Black Belt, Dan 5: Kubernetes Operator

Automation in the IT landscape is a long-term goal. With tools such as Puppet, Chef or Ansible, the operator takes the approach of leaving recurring processes to the computer. Or roll out predefined states of environments in the data center. Since DevOps at the latest, however, the entire value chain and the life cycle of an application must always be considered.

Posted by on July 10, 2020 · 4 mins read

The problem with all kinds of automation tools is that you first have to learn the tools in order to be able to use them for the actual task, such as installing an application or a database. Over the time, you also take care of the life cycle of these tools. New releases appear, with new functions and new syntax. Remember: You just wanted to install the application ?!

Once you get involved with Kubernetes, you quickly become familiar with the syntax of the resource files, like Deployment or a Pod . With kubectl it is also made easy for the user in which format he would like to see his output; json, yaml, plain. The information provided is always the same: metadata, specs, status. How would it be if applications were now provided in the same format ??? . With Custom Resource Defintion ( CRD) you can extend the Kubernetes API with your own application. For example in the form: mydatabase.mysql.mycompany.com. In addition to the metadata such as resource name and namespace, you could specify the database type and size in Specs. Welcome to the wonderful world of Kubernetes Operator .

If application resources are defined as CRD in Kubernetes, something should of course also be done with it. If a MySQL database is defined, it should best be made real. There is also the Operator, a program in a POD, which practically translates the logic of the CRD into the landscape, i.e. creates a MySQL database with the defined parameters. There are operators in Helm, Ansible and Go programming . However, there are also shell operators or one in Terraform . All operators should be sufficient for automated installation and configuration, level 1. But now it goes on.

In level 2, an application, such as a MySQL database, should be upgradeable. So I can update an instance without there being a service impairment. There would be some effort involved with the shell operator. Let’s go straight to Level 3: The full life cycle of the application is already required: storage management, backup, recovery in the event of an error. Most Operators are doing away with the sails here, because programming something like this from zero onwards is very time-consuming. Well built Ansible modules can do that. Or operators in Go, on behalf of existing program libraries such as an S3 backend for backups.

Level 4 has metrics ready for monitoring and alarming. Log file evaluation can also be found here, combined with an analysis of the workload of the application. 3th party tools are usually used here, but it is required that the application itself has these capabilities.

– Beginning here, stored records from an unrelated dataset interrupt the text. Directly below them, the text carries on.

-- ==== Sys2Proof/Laws/Memory.lean ====
section
/-! SUPPORT. The ordering machine keeps the device store in canonical form, and what its moves do to a location. -/

namespace Sys2Proof.Machine

/-- The device store is in canonical form. -/
def MemSys.Sound (m : MemSys) : Prop := Memory.wf m.d = true

namespace MemSys

variable {m : MemSys}

/-- A fold of steps that keep the device store canonical keeps it. -/
theorem foldl_sound {α : Type} (f : MemSys → α → MemSys) (hf : ∀ m a, m.Sound → (f m a).Sound) (l : List α) :
    ∀ m : MemSys, m.Sound → (l.foldl f m).Sound := by
  induction l with
  | nil => exact fun _ h => h
  | cons a r ih => exact fun m h => ih _ (hf m a h)

theorem offerG_sound (g l : Nat) (x : Held) (h : m.Sound) : (m.offerG g l x).Sound := by
  unfold offerG; split <;> exact h

theorem offerD_sound (l : Nat) (x : Held) (h : m.Sound) : (m.offerD l x).Sound := by
  unfold offerD; split
  · exact Memory.set_wf _ _ h
  · exact h

theorem offerY_sound (l : Nat) (x : Held) (h : m.Sound) : (m.offerY l x).Sound := by
  unfold offerY; split <;> exact h

theorem setView_sound (a : Agent) (l : Nat) (x : Held) (h : m.Sound) : (m.setView a l x).Sound := h

theorem raiseView_sound (a : Agent) (l : Nat) (x : Held) (h : m.Sound) : (m.raiseView a l x).Sound := by
  unfold raiseView; split <;> exact h

theorem setOwn_sound (a : Agent) (l st : Nat) (h : m.Sound) : (m.setOwn a l st).Sound := h

theorem write_sound (a : Agent) (cells : List Host.Cell) (h : m.Sound) : (m.write a cells).Sound :=
  foldl_sound _ (fun _ _ h => setOwn_sound _ _ _ (setView_sound _ _ _ h)) cells _ h

theorem drain_sound (i g : Nat) (h : m.Sound) : (m.drain i g).Sound := by
  unfold drain; split
  · exact h
  · exact foldl_sound _ (fun _ _ h => offerG_sound _ _ _ h) _ _ h

theorem liftG_sound (g st : Nat) (h : m.Sound) : (m.liftG g st).Sound := by
  refine foldl_sound _ (fun m c h => ?_) _ _ h
  split
  · exact offerD_sound _ _ h
  · exact h

theorem liftD_sound (st : Nat) (h : m.Sound) : (m.liftD st).Sound := by
  refine foldl_sound _ (fun m c h => ?_) _ _ h
  split
  · exact offerY_sound _ _ h
  · exact h

theorem load_sound (a : Agent) (cut : Nat) (ls : List Nat) (h : m.Sound) : (m.load a cut ls).2.Sound := by
  unfold load
  dsimp only
  generalize ls.zip (m.chosen a cut ls) = ps
  exact foldl_sound _ (fun _ _ h => raiseView_sound _ _ _ h) ps _ h

theorem loadEach_sound (a : Agent) (cut : Nat) (ls : List Nat) :
    ∀ {m : MemSys} (i : Nat), m.Sound → (m.loadEach a cut ls i).2.Sound := by
  induction ls with
  | nil => exact fun _ h => h
  | cons l r ih => exact fun i h => ih _ (load_sound _ _ _ h)

theorem refresh_sound (a : Agent) (sc : Scope) (g : Nat) (p : Nat → Bool) (h : m.Sound) : (m.refresh a sc g p).Sound := by
  refine foldl_sound _ (fun m l h => ?_) _ _ h
  split
  · exact raiseView_sound _ _ _ h
  · exact h

theorem acquire_sound (a : Agent) (sc : Scope) (g : Nat) (word : List Nat) (p : Nat → Bool) (h : m.Sound) :
    (m.acquire a sc g word p).2.Sound :=
  refresh_sound _ _ _ _ (foldl_sound _ (fun _ _ h => raiseView_sound _ _ _ h) _ _ h)

theorem place_sound (sc : Scope) (g l : Nat) (x : Held) (h : m.Sound) : (m.place sc g l x).Sound := by
  cases sc
  · exact offerG_sound _ _ _ h
  · exact offerD_sound _ _ (offerG_sound _ _ _ h)
  · exact offerY_sound _ _ (offerD_sound _ _ (offerG_sound _ _ _ h))

theorem release_sound (a : Agent) (sc : Scope) (g : Nat) (cells : List Host.Cell) (h : m.Sound) :
    (m.release a sc g cells).Sound :=
  foldl_sound _ (fun _ _ h => setOwn_sound _ _ _ (setView_sound _ _ _ (place_sound _ _ _ _ h))) _ _ h

theorem placeAll_sound (l : Nat) (x : Held) (h : m.Sound) : (m.placeAll l x).Sound := by
  have := offerD_sound l x h
  unfold placeAll; dsimp only; split <;> exact this

theorem atomRead_sound (a : Agent) (word : List Nat) (h : m.Sound) : (m.atomRead a word).2.Sound :=
  foldl_sound _ (fun _ _ h => raiseView_sound _ _ _ (placeAll_sound _ _ h)) _ _ h

theorem atomWrite_sound (a : Agent) (cells : List Host.Cell) (h : m.Sound) : (m.atomWrite a cells).Sound :=
  foldl_sound _ (fun _ _ h => setOwn_sound _ _ _ (setView_sound _ _ _ (placeAll_sound _ _ h))) _ _ h

theorem drainAll_sound (a : Agent) (g n : Nat) : ∀ {m : MemSys}, m.Sound → (m.drainAll a g n).Sound := by
  induction n with
  | zero => exact fun h => h
  | succ n ih =>
    intro m h
    unfold drainAll; split
    · exact h
    · exact ih (drain_sound _ _ h)

theorem flush_sound (a : Agent) (g : Nat) (h : m.Sound) : (m.flush a g).Sound :=
  foldl_sound _ (fun _ _ h => offerD_sound _ _ h) _ _ (drainAll_sound _ _ _ h)

theorem flushSystem_sound (a : Agent) (g : Nat) (h : m.Sound) : (m.flushSystem a g).Sound :=
  foldl_sound _ (fun _ _ h => offerY_sound _ _ h) _ _ (flush_sound _ _ h)

theorem handOff_sound (a : Agent) (h : m.Sound) : (m.handOff a).Sound := refresh_sound _ _ _ _ h

theorem clear_sound (p : Nat → Bool) (h : m.Sound) : (m.clear p).Sound := outside_wf p h

theorem drainFor_sound (a : Agent) (g : Nat) (n : Nat) :
    ∀ {m : MemSys} (ls : List Nat), m.Sound → (m.drainFor a g ls n).Sound := by
  induction n with
  | zero => exact fun _ h => h
  | succ n ih =>
    intro m ls h
    unfold drainFor
    split
    · exact h
    · split
      · exact ih _ (drain_sound _ _ h)
      · exact ih _ h

theorem move_sound (a : Agent) (loc n : Nat) (f : Nat → Option Nat) (h : m.Sound) : (m.move a loc n f).2.Sound := by
  unfold move
  dsimp only
  split
  · exact atomRead_sound _ _ h
  · exact atomWrite_sound _ _ (atomRead_sound _ _ h)

theorem writeD_sound (loc : Nat) (v : Word) (h : m.Sound) : (m.writeD loc v).Sound := by
  have h' : MemSys.Sound { m with next := m.next + 1 } := h
  unfold writeD
  generalize (locsFrom loc 8).zip (bytesOf 8 v) = l
  exact foldl_sound _ (fun _ _ h => offerD_sound _ _ h) l _ h'

end MemSys

end Sys2Proof.Machine
end

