@[simp] theorem State.modMe_cores (f : Ctx → Ctx) : (s.modMe f).cores = s.cores := rfl
@[simp] theorem State.modMe_clusters (f : Ctx → Ctx) : (s.modMe f).clusters = s.clusters := rfl
@[simp] theorem State.modMe_dies (f : Ctx → Ctx) : (s.modMe f).dies = s.dies := rfl
@[simp] theorem State.modMe_parts (f : Ctx → Ctx) : (s.modMe f).parts = s.parts := rfl
@[simp] theorem State.modMe_streams (f : Ctx → Ctx) : (s.modMe f).streams = s.streams := rfl
@[simp] theorem State.modMe_services (f : Ctx → Ctx) : (s.modMe f).services = s.services := rfl
@[simp] theorem State.modMe_mem (f : Ctx → Ctx) : (s.modMe f).mem = s.mem := rfl
@[simp] theorem State.modMe_net (f : Ctx → Ctx) : (s.modMe f).net = s.net := rfl
@[simp] theorem State.modMe_slotNew (f : Ctx → Ctx) : (s.modMe f).slotNew = s.slotNew := rfl
@[simp] theorem State.modMe_launches (f : Ctx → Ctx) : (s.modMe f).launches = s.launches := rfl
@[simp] theorem State.modMe_links (f : Ctx → Ctx) : (s.modMe f).links = s.links := rfl
@[simp] theorem State.modMe_uet (f : Ctx → Ctx) : (s.modMe f).uet = s.uet := rfl
@[simp] theorem State.modMe_fwd (f : Ctx → Ctx) : (s.modMe f).fwd = s.fwd := rfl
@[simp] theorem State.modMe_groups (f : Ctx → Ctx) : (s.modMe f).groups = s.groups := rfl
@[simp] theorem State.modMe_sessions (f : Ctx → Ctx) : (s.modMe f).sessions = s.sessions := rfl
@[simp] theorem State.modMe_fabric (f : Ctx → Ctx) : (s.modMe f).fabric = s.fabric := rfl
@[simp] theorem State.modMe_pktDrops (f : Ctx → Ctx) : (s.modMe f).pktDrops = s.pktDrops := rfl
@[simp] theorem State.modMe_frameDrops (f : Ctx → Ctx) : (s.modMe f).frameDrops = s.frameDrops := rfl
@[simp] theorem State.modMe_power (f : Ctx → Ctx) : (s.modMe f).power = s.power := rfl
@[simp] theorem State.modMe_store (f : Ctx → Ctx) : (s.modMe f).store = s.store := rfl
@[simp] theorem State.modMe_staging (f : Ctx → Ctx) : (s.modMe f).staging = s.staging := rfl
@[simp] theorem State.modMe_torn (f : Ctx → Ctx) : (s.modMe f).torn = s.torn := rfl
@[simp] theorem State.modMe_keyNext (f : Ctx → Ctx) : (s.modMe f).keyNext = s.keyNext := rfl
@[simp] theorem State.modMe_keyWindow (f : Ctx → Ctx) : (s.modMe f).keyWindow = s.keyWindow := rfl
@[simp] theorem State.modMe_keyUsed (f : Ctx → Ctx) : (s.modMe f).keyUsed = s.keyUsed := rfl
@[simp] theorem State.modMe_repl (f : Ctx → Ctx) : (s.modMe f).repl = s.repl := rfl
@[simp] theorem State.modMe_sreq (f : Ctx → Ctx) : (s.modMe f).sreq = s.sreq := rfl
@[simp] theorem State.modMe_recov (f : Ctx → Ctx) : (s.modMe f).recov = s.recov := rfl
@[simp] theorem State.modMe_keyx (f : Ctx → Ctx) : (s.modMe f).keyx = s.keyx := rfl
@[simp] theorem State.modMe_corrected (f : Ctx → Ctx) : (s.modMe f).corrected = s.corrected := rfl
@[simp] theorem State.modMe_ovfDue (f : Ctx → Ctx) : (s.modMe f).ovfDue = s.ovfDue := rfl
@[simp] theorem State.modMe_l2Pending (f : Ctx → Ctx) : (s.modMe f).l2Pending = s.l2Pending := rfl
@[simp] theorem State.modMe_hostOut (f : Ctx → Ctx) : (s.modMe f).hostOut = s.hostOut := rfl
@[simp] theorem State.modMe_frameOut (f : Ctx → Ctx) : (s.modMe f).frameOut = s.frameOut := rfl
@[simp] theorem State.modMe_ackOut (f : Ctx → Ctx) : (s.modMe f).ackOut = s.ackOut := rfl
@[simp] theorem State.modMe_packetOut (f : Ctx → Ctx) : (s.modMe f).packetOut = s.packetOut := rfl
@[simp] theorem State.modMe_roundOut (f : Ctx → Ctx) : (s.modMe f).roundOut = s.roundOut := rfl
@[simp] theorem State.modMe_traceOut (f : Ctx → Ctx) : (s.modMe f).traceOut = s.traceOut := rfl
@[simp] theorem State.modMe_attest (f : Ctx → Ctx) : (s.modMe f).attest = s.attest := rfl
@[simp] theorem State.modMe_agenda (f : Ctx → Ctx) : (s.modMe f).agenda = s.agenda := rfl
@[simp] theorem State.modMe_tick (f : Ctx → Ctx) : (s.modMe f).tick = s.tick := rfl
@[simp] theorem State.modMe_fresh (f : Ctx → Ctx) : (s.modMe f).fresh = s.fresh := rfl
@[simp] theorem State.modMe_cur (f : Ctx → Ctx) : (s.modMe f).cur = s.cur := rfl
@[simp] theorem State.modMe_issue (f : Ctx → Ctx) : (s.modMe f).issue = s.issue := rfl
@[simp] theorem State.modMe_acct (f : Ctx → Ctx) : (s.modMe f).acct = s.acct := rfl

@[simp] theorem State.modMyCore_ctxs (f : Core → Core) : (s.modMyCore f).ctxs = s.ctxs := rfl
@[simp] theorem State.modMyCore_clusters (f : Core → Core) : (s.modMyCore f).clusters = s.clusters := rfl
@[simp] theorem State.modMyCore_dies (f : Core → Core) : (s.modMyCore f).dies = s.dies := rfl
@[simp] theorem State.modMyCore_parts (f : Core → Core) : (s.modMyCore f).parts = s.parts := rfl
@[simp] theorem State.modMyCore_streams (f : Core → Core) : (s.modMyCore f).streams = s.streams := rfl
@[simp] theorem State.modMyCore_services (f : Core → Core) : (s.modMyCore f).services = s.services := rfl
@[simp] theorem State.modMyCore_mem (f : Core → Core) : (s.modMyCore f).mem = s.mem := rfl
@[simp] theorem State.modMyCore_net (f : Core → Core) : (s.modMyCore f).net = s.net := rfl
@[simp] theorem State.modMyCore_slotNew (f : Core → Core) : (s.modMyCore f).slotNew = s.slotNew := rfl
@[simp] theorem State.modMyCore_launches (f : Core → Core) : (s.modMyCore f).launches = s.launches := rfl
@[simp] theorem State.modMyCore_links (f : Core → Core) : (s.modMyCore f).links = s.links := rfl
@[simp] theorem State.modMyCore_uet (f : Core → Core) : (s.modMyCore f).uet = s.uet := rfl
@[simp] theorem State.modMyCore_fwd (f : Core → Core) : (s.modMyCore f).fwd = s.fwd := rfl
@[simp] theorem State.modMyCore_groups (f : Core → Core) : (s.modMyCore f).groups = s.groups := rfl
@[simp] theorem State.modMyCore_sessions (f : Core → Core) : (s.modMyCore f).sessions = s.sessions := rfl
@[simp] theorem State.modMyCore_fabric (f : Core → Core) : (s.modMyCore f).fabric = s.fabric := rfl
@[simp] theorem State.modMyCore_pktDrops (f : Core → Core) : (s.modMyCore f).pktDrops = s.pktDrops := rfl
@[simp] theorem State.modMyCore_frameDrops (f : Core → Core) : (s.modMyCore f).frameDrops = s.frameDrops := rfl
@[simp] theorem State.modMyCore_power (f : Core → Core) : (s.modMyCore f).power = s.power := rfl
@[simp] theorem State.modMyCore_store (f : Core → Core) : (s.modMyCore f).store = s.store := rfl
@[simp] theorem State.modMyCore_staging (f : Core → Core) : (s.modMyCore f).staging = s.staging := rfl
@[simp] theorem State.modMyCore_torn (f : Core → Core) : (s.modMyCore f).torn = s.torn := rfl
@[simp] theorem State.modMyCore_keyNext (f : Core → Core) : (s.modMyCore f).keyNext = s.keyNext := rfl
@[simp] theorem State.modMyCore_keyWindow (f : Core → Core) : (s.modMyCore f).keyWindow = s.keyWindow := rfl
@[simp] theorem State.modMyCore_keyUsed (f : Core → Core) : (s.modMyCore f).keyUsed = s.keyUsed := rfl
@[simp] theorem State.modMyCore_repl (f : Core → Core) : (s.modMyCore f).repl = s.repl := rfl
@[simp] theorem State.modMyCore_sreq (f : Core → Core) : (s.modMyCore f).sreq = s.sreq := rfl
@[simp] theorem State.modMyCore_recov (f : Core → Core) : (s.modMyCore f).recov = s.recov := rfl
@[simp] theorem State.modMyCore_keyx (f : Core → Core) : (s.modMyCore f).keyx = s.keyx := rfl
@[simp] theorem State.modMyCore_corrected (f : Core → Core) : (s.modMyCore f).corrected = s.corrected := rfl
@[simp] theorem State.modMyCore_ovfDue (f : Core → Core) : (s.modMyCore f).ovfDue = s.ovfDue := rfl
@[simp] theorem State.modMyCore_l2Pending (f : Core → Core) : (s.modMyCore f).l2Pending = s.l2Pending := rfl
@[simp] theorem State.modMyCore_hostOut (f : Core → Core) : (s.modMyCore f).hostOut = s.hostOut := rfl
@[simp] theorem State.modMyCore_frameOut (f : Core → Core) : (s.modMyCore f).frameOut = s.frameOut := rfl
@[simp] theorem State.modMyCore_ackOut (f : Core → Core) : (s.modMyCore f).ackOut = s.ackOut := rfl
@[simp] theorem State.modMyCore_packetOut (f : Core → Core) : (s.modMyCore f).packetOut = s.packetOut := rfl
@[simp] theorem State.modMyCore_roundOut (f : Core → Core) : (s.modMyCore f).roundOut = s.roundOut := rfl
@[simp] theorem State.modMyCore_traceOut (f : Core → Core) : (s.modMyCore f).traceOut = s.traceOut := rfl
@[simp] theorem State.modMyCore_attest (f : Core → Core) : (s.modMyCore f).attest = s.attest := rfl
@[simp] theorem State.modMyCore_agenda (f : Core → Core) : (s.modMyCore f).agenda = s.agenda := rfl
@[simp] theorem State.modMyCore_tick (f : Core → Core) : (s.modMyCore f).tick = s.tick := rfl
@[simp] theorem State.modMyCore_fresh (f : Core → Core) : (s.modMyCore f).fresh = s.fresh := rfl
@[simp] theorem State.modMyCore_cur (f : Core → Core) : (s.modMyCore f).cur = s.cur := rfl
@[simp] theorem State.modMyCore_issue (f : Core → Core) : (s.modMyCore f).issue = s.issue := rfl
@[simp] theorem State.modMyCore_acct (f : Core → Core) : (s.modMyCore f).acct = s.acct := rfl

@[simp] theorem State.modCluster_cores (c : Nat) (f : Cluster → Cluster) : (s.modCluster c f).cores = s.cores := rfl
@[simp] theorem State.modCluster_ctxs (c : Nat) (f : Cluster → Cluster) : (s.modCluster c f).ctxs = s.ctxs := rfl
@[simp] theorem State.modCluster_dies (c : Nat) (f : Cluster → Cluster) : (s.modCluster c f).dies = s.dies := rfl
@[simp] theorem State.modCluster_parts (c : Nat) (f : Cluster → Cluster) : (s.modCluster c f).parts = s.parts := rfl
@[simp] theorem State.modCluster_streams (c : Nat) (f : Cluster → Cluster) : (s.modCluster c f).streams = s.streams := rfl
@[simp] theorem State.modCluster_services (c : Nat) (f : Cluster → Cluster) : (s.modCluster c f).services = s.services := rfl
@[simp] theorem State.modCluster_mem (c : Nat) (f : Cluster → Cluster) : (s.modCluster c f).mem = s.mem := rfl
@[simp] theorem State.modCluster_net (c : Nat) (f : Cluster → Cluster) : (s.modCluster c f).net = s.net := rfl
@[simp] theorem State.modCluster_slotNew (c : Nat) (f : Cluster → Cluster) : (s.modCluster c f).slotNew = s.slotNew := rfl
@[simp] theorem State.modCluster_launches (c : Nat) (f : Cluster → Cluster) : (s.modCluster c f).launches = s.launches := rfl
@[simp] theorem State.modCluster_links (c : Nat) (f : Cluster → Cluster) : (s.modCluster c f).links = s.links := rfl
@[simp] theorem State.modCluster_uet (c : Nat) (f : Cluster → Cluster) : (s.modCluster c f).uet = s.uet := rfl
@[simp] theorem State.modCluster_fwd (c : Nat) (f : Cluster → Cluster) : (s.modCluster c f).fwd = s.fwd := rfl
@[simp] theorem State.modCluster_groups (c : Nat) (f : Cluster → Cluster) : (s.modCluster c f).groups = s.groups := rfl
@[simp] theorem State.modCluster_sessions (c : Nat) (f : Cluster → Cluster) : (s.modCluster c f).sessions = s.sessions := rfl
@[simp] theorem State.modCluster_fabric (c : Nat) (f : Cluster → Cluster) : (s.modCluster c f).fabric = s.fabric := rfl
@[simp] theorem State.modCluster_pktDrops (c : Nat) (f : Cluster → Cluster) : (s.modCluster c f).pktDrops = s.pktDrops := rfl
@[simp] theorem State.modCluster_frameDrops (c : Nat) (f : Cluster → Cluster) : (s.modCluster c f).frameDrops = s.frameDrops := rfl
@[simp] theorem State.modCluster_power (c : Nat) (f : Cluster → Cluster) : (s.modCluster c f).power = s.power := rfl
@[simp] theorem State.modCluster_store (c : Nat) (f : Cluster → Cluster) : (s.modCluster c f).store = s.store := rfl
@[simp] theorem State.modCluster_staging (c : Nat) (f : Cluster → Cluster) : (s.modCluster c f).staging = s.staging := rfl
@[simp] theorem State.modCluster_torn (c : Nat) (f : Cluster → Cluster) : (s.modCluster c f).torn = s.torn := rfl
@[simp] theorem State.modCluster_keyNext (c : Nat) (f : Cluster → Cluster) : (s.modCluster c f).keyNext = s.keyNext := rfl
@[simp] theorem State.modCluster_keyWindow (c : Nat) (f : Cluster → Cluster) : (s.modCluster c f).keyWindow = s.keyWindow := rfl
@[simp] theorem State.modCluster_keyUsed (c : Nat) (f : Cluster → Cluster) : (s.modCluster c f).keyUsed = s.keyUsed := rfl
@[simp] theorem State.modCluster_repl (c : Nat) (f : Cluster → Cluster) : (s.modCluster c f).repl = s.repl := rfl
@[simp] theorem State.modCluster_sreq (c : Nat) (f : Cluster → Cluster) : (s.modCluster c f).sreq = s.sreq := rfl
@[simp] theorem State.modCluster_recov (c : Nat) (f : Cluster → Cluster) : (s.modCluster c f).recov = s.recov := rfl
@[simp] theorem State.modCluster_keyx (c : Nat) (f : Cluster → Cluster) : (s.modCluster c f).keyx = s.keyx := rfl
@[simp] theorem State.modCluster_corrected (c : Nat) (f : Cluster → Cluster) : (s.modCluster c f).corrected = s.corrected := rfl
@[simp] theorem State.modCluster_ovfDue (c : Nat) (f : Cluster → Cluster) : (s.modCluster c f).ovfDue = s.ovfDue := rfl
@[simp] theorem State.modCluster_l2Pending (c : Nat) (f : Cluster → Cluster) : (s.modCluster c f).l2Pending = s.l2Pending := rfl
@[simp] theorem State.modCluster_hostOut (c : Nat) (f : Cluster → Cluster) : (s.modCluster c f).hostOut = s.hostOut := rfl
@[simp] theorem State.modCluster_frameOut (c : Nat) (f : Cluster → Cluster) : (s.modCluster c f).frameOut = s.frameOut := rfl
@[simp] theorem State.modCluster_ackOut (c : Nat) (f : Cluster → Cluster) : (s.modCluster c f).ackOut = s.ackOut := rfl
@[simp] theorem State.modCluster_packetOut (c : Nat) (f : Cluster → Cluster) : (s.modCluster c f).packetOut = s.packetOut := rfl
@[simp] theorem State.modCluster_roundOut (c : Nat) (f : Cluster → Cluster) : (s.modCluster c f).roundOut = s.roundOut := rfl
@[simp] theorem State.modCluster_traceOut (c : Nat) (f : Cluster → Cluster) : (s.modCluster c f).traceOut = s.traceOut := rfl
@[simp] theorem State.modCluster_attest (c : Nat) (f : Cluster → Cluster) : (s.modCluster c f).attest = s.attest := rfl
@[simp] theorem State.modCluster_agenda (c : Nat) (f : Cluster → Cluster) : (s.modCluster c f).agenda = s.agenda := rfl
@[simp] theorem State.modCluster_tick (c : Nat) (f : Cluster → Cluster) : (s.modCluster c f).tick = s.tick := rfl
@[simp] theorem State.modCluster_fresh (c : Nat) (f : Cluster → Cluster) : (s.modCluster c f).fresh = s.fresh := rfl
@[simp] theorem State.modCluster_cur (c : Nat) (f : Cluster → Cluster) : (s.modCluster c f).cur = s.cur := rfl
@[simp] theorem State.modCluster_issue (c : Nat) (f : Cluster → Cluster) : (s.modCluster c f).issue = s.issue := rfl
@[simp] theorem State.modCluster_acct (c : Nat) (f : Cluster → Cluster) : (s.modCluster c f).acct = s.acct := rfl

It ends in level 5 with the evaluation of the data from the previous level in order to be able to scale the application or to repair it in the event of a failure. So the application should do it itself. There are just a handful of them on the operatorhub.io marketplace, but be careful: the list is not exhaustive there. There is also a extensive collection listed on Github. The quality can always be checked according to the criteria of the Operator Capability Level .

A somewhat deeper introduction with practical instructions can be found in ansible-otc-operator . ansible-otc is an earlier toolset by me to create resources in the Open Telekom Cloud with Ansible-Playbooks. The approach was event-based and is certainly outdated today. I still used it to build a Kubernetes Operator for that. If you are familiar with Ansible, you will quickly find your way around with the associated operator, especially since the operator-sdk can automatically generate the code. More on this in my example on ansible-otc-operator. Enjoy the reading and try it out.